Viele glauben, dass Gähnen dazu da ist, das Blut mit Sauerstoff anzureichern oder einen Sauerstoffmangel auszugleichen, der durch Müdigkeit entsteht. Diese Theorie ist zwar weit verbreitet, aber sie gilt als widerlegt. Wie orf.at berichtet, hat der US-Psychologe Robert Provine in den 1980er Jahren Versuche gemacht, bei denen Testpersonen Luft mit unterschiedlichem Sauerstoffgehalt – sogar reinen Sauerstoff – einatmen mussten. Die Gähnfrequenz blieb trotzdem gleich, auch wenn sich der Sauerstoffgehalt im Blut veränderte. Mehrere Versuche haben das bestätigt: Sauerstoff hat keinen Einfluss aufs Gähnen.
Dafür gibt es Hinweise auf die sogenannte Kühlhypothese. Die Idee dahinter: Nach dem Schlaf sinkt die Körpertemperatur etwas ab, und Gähnen könnte dazu beitragen, Kopf und Körper durch das Einatmen kühler Luft zu kühlen. Genau genommen geht es aber darum, eine ideale Temperatur zu erreichen. Ein Forschungsteam der Uni Wien hat vor ein paar Jahren herausgefunden, dass wir bei etwa 20 Grad am häufigsten gähnen – bei sehr heißer oder sehr kalter Luft dagegen weniger. Das spricht dafür, dass der Wärmeaustausch beim Gähnen eine Rolle spielt.
Eine weitere plausible Theorie: Gähnen könnte helfen, die Atmung zu stabilisieren. "Wir haben rund um die Luftröhre Muskulatur, die den Atemweg offen hält", erklärt der deutsche Schlafforscher Dieter Riemann gegenüber ORF Wissen. "Wenn wir müde werden, dann ist diese Muskulatur nicht mehr so stark "tonisiert" (gestärkt). Die meisten Menschen haben beim Einschlafen kurze Atempausen. Die Idee ist, dass Gähnen den Atemweg nochmal so richtig stimuliert." Es ist also wie eine kleine Übung für die Atemmuskulatur und könnte sogar Atemaussetzern vorbeugen.
Eine neuere Hypothese beschäftigt sich mit der Gehirnaktivität. Laut der sogenannten "Arousal-Hypothese" ist Gähnen ein Schalter zwischen geistigem Dämmerzustand und gesteigerter Aufmerksamkeit. Die Theorie: Gähnen erhöht den Puls, aktiviert die Halsschlagader und setzt Botenstoffe wie Adenosin und Katecholamine frei. Diese helfen dem Hirn, in Schwung zu kommen.

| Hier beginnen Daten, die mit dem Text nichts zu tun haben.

/-! ### The reference reading of the window, register by register -/

/-- STATUS as a number: each field weighs its place. -/
theorem statusWord_eq_ofNat (s : State) :
    statusWord s = BitVec.ofNat 32 (s.errcode.toNat * 256 + s.drop.toNat * 8 + s.err.toNat * 4 + s.done.toNat * 2 +
      (if s.pend = 0 then 0 else 1)) := by
  have hbusy : (if s.pend = 0 then 0 else 1) = s.busy.toNat := by
    by_cases hp : s.pend = 0
    · rw [if_pos hp, busy_eq_false.2 hp, Bool.toNat_false]
    · rw [if_neg hp, busy_eq_true.2 hp, Bool.toNat_true]
  rw [hbusy, statusWord]
  generalize s.errcode = e, s.drop = d, s.err = r, s.done = n, s.busy = b
  decide +revert

theorem vector_getD_eq_toList_getD {α : Type} {n : Nat} (xs : Vector α n) (k : Nat) (d : α) :
    xs.getD k d = xs.toList.getD k d := by
  simp [Vector.getD]

theorem be32Vec_eq_wordAt {n : Nat} (buf : Vector Byte n) (i : Nat) : be32Vec buf i = wordAt buf.toList i := by
  simp only [be32Vec, be32_eq_append, vector_getD_eq_toList_getD, wordAt]

theorem fiveGet_eq_getD (f : Five) (i : Fin 5) : fiveGet f i = [f.x0, f.x1, f.x2, f.x3, f.x4].getD i.val 0 := by
  match i with
  | 0 | 1 | 2 | 3 | 4 => rfl

theorem readValue_regOffset (s : State) {r : Reg} (hmsg : r ≠ .msgdata) (hpad : r ≠ .paddata) :
    readValue s (regOffset r) = regValue s r := by
  cases r with
  | msgdata => exact absurd rfl hmsg
  | paddata => exact absurd rfl hpad
  | ctrl => cases h : s.ie <;> simp [readValue, regOffset, regValue, ctrlWord, bitWord, h]
  | status => exact (statusWord_eq_ofNat s).symm
  | msglenLo => exact BitVec.eq_of_toNat_eq (by simp [readValue, regOffset, regValue])
  | msglenHi => exact BitVec.eq_of_toNat_eq (by simp [readValue, regOffset, regValue, Nat.shiftRight_eq_div_pow])
  | h i | v i | blkw k | w k | digw k =>
    simp (disch := omega) only [readValue, regOffset, regValue, if_neg, if_pos, Nat.add_sub_cancel_left,
      Nat.mul_div_cancel_left, fiveGet_eq_getD, be32Vec_eq_wordAt, vector_getD_eq_toList_getD]
  | _ => rfl

theorem readValue_of_reservedOffset (s : State) {n : Nat} (h : reservedOffset n) : readValue s n = 0 := by
  unfold reservedOffset at h
  unfold readValue
  simp (disch := omega) only [if_neg]

theorem resultOffset_regOffset_iff {r : Reg} : resultOffset (regOffset r) ↔ isResult r = true := by
  unfold resultOffset
  cases r with
  | padlen | nblk | msgdata | paddata | h _ | v _ | blkw _ | w _ | digw _ =>
    exact iff_of_true (by simp [regOffset] <;> omega) rfl
  | _ => exact iff_of_false (by simp [regOffset]) Bool.false_ne_true

theorem not_resultOffset_of_reservedOffset {n : Nat} (h : reservedOffset n) : ¬resultOffset n := by
  unfold reservedOffset at h
  unfold resultOffset
  omega

/-! ### The answers -/

theorem hostRead_reserved (h : regAt (offsetOf a) = none) : hostRead a s = s.reply 0 := by
  rw [hostRead, h]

Auch der soziale Aspekt sollte nicht vergessen werden. Gähnen ist ansteckend und könnte den Zusammenhalt in einer Gruppe stärken. Vielleicht zeigen wir damit auch unsere Empathie. Dafür spricht, dass sogenannte Spiegelneuronen aktiv werden, wenn wir uns vom Gähnen der anderen anstecken lassen – manchmal sogar über Artgrenzen hinweg.
Das Fachmagazin "Biology Letters" hat schon vor ein paar Jahren berichtet, was Hundebesitzer längst wissen: Auch Hunde lassen sich vom Gähnen ihrer Menschen anstecken. Und britische Forscher haben im Sommer herausgefunden, dass sogar Schimpansen zu gähnen beginnen, wenn sie einen Roboter sehen, der das Gähnen nachmacht.
Welche dieser Theorien stimmt jetzt wirklich? Wahrscheinlich ist es eine Mischung aus mehreren Gründen. Schlafforscher Dieter Riemann glaubt, dass Gähnen ursprünglich aus physiologischen Gründen entstanden ist und später die sozialen Aspekte dazugekommen sind.
Im Mittelpunkt steht jedenfalls die Müdigkeit: "Wir gähnen, weil wir müde sind. Wenn wir nicht müde sind, dann gähnen wir nicht." Das macht sich auch die sogenannte Gähn-Therapie zunutze. Der schottische Schlafforscher Colin Espie hat eine Methode entwickelt, bei der er seinen Patienten mit Schlafproblemen Videos von gähnenden Menschen zeigt – ganz ohne Medikamente.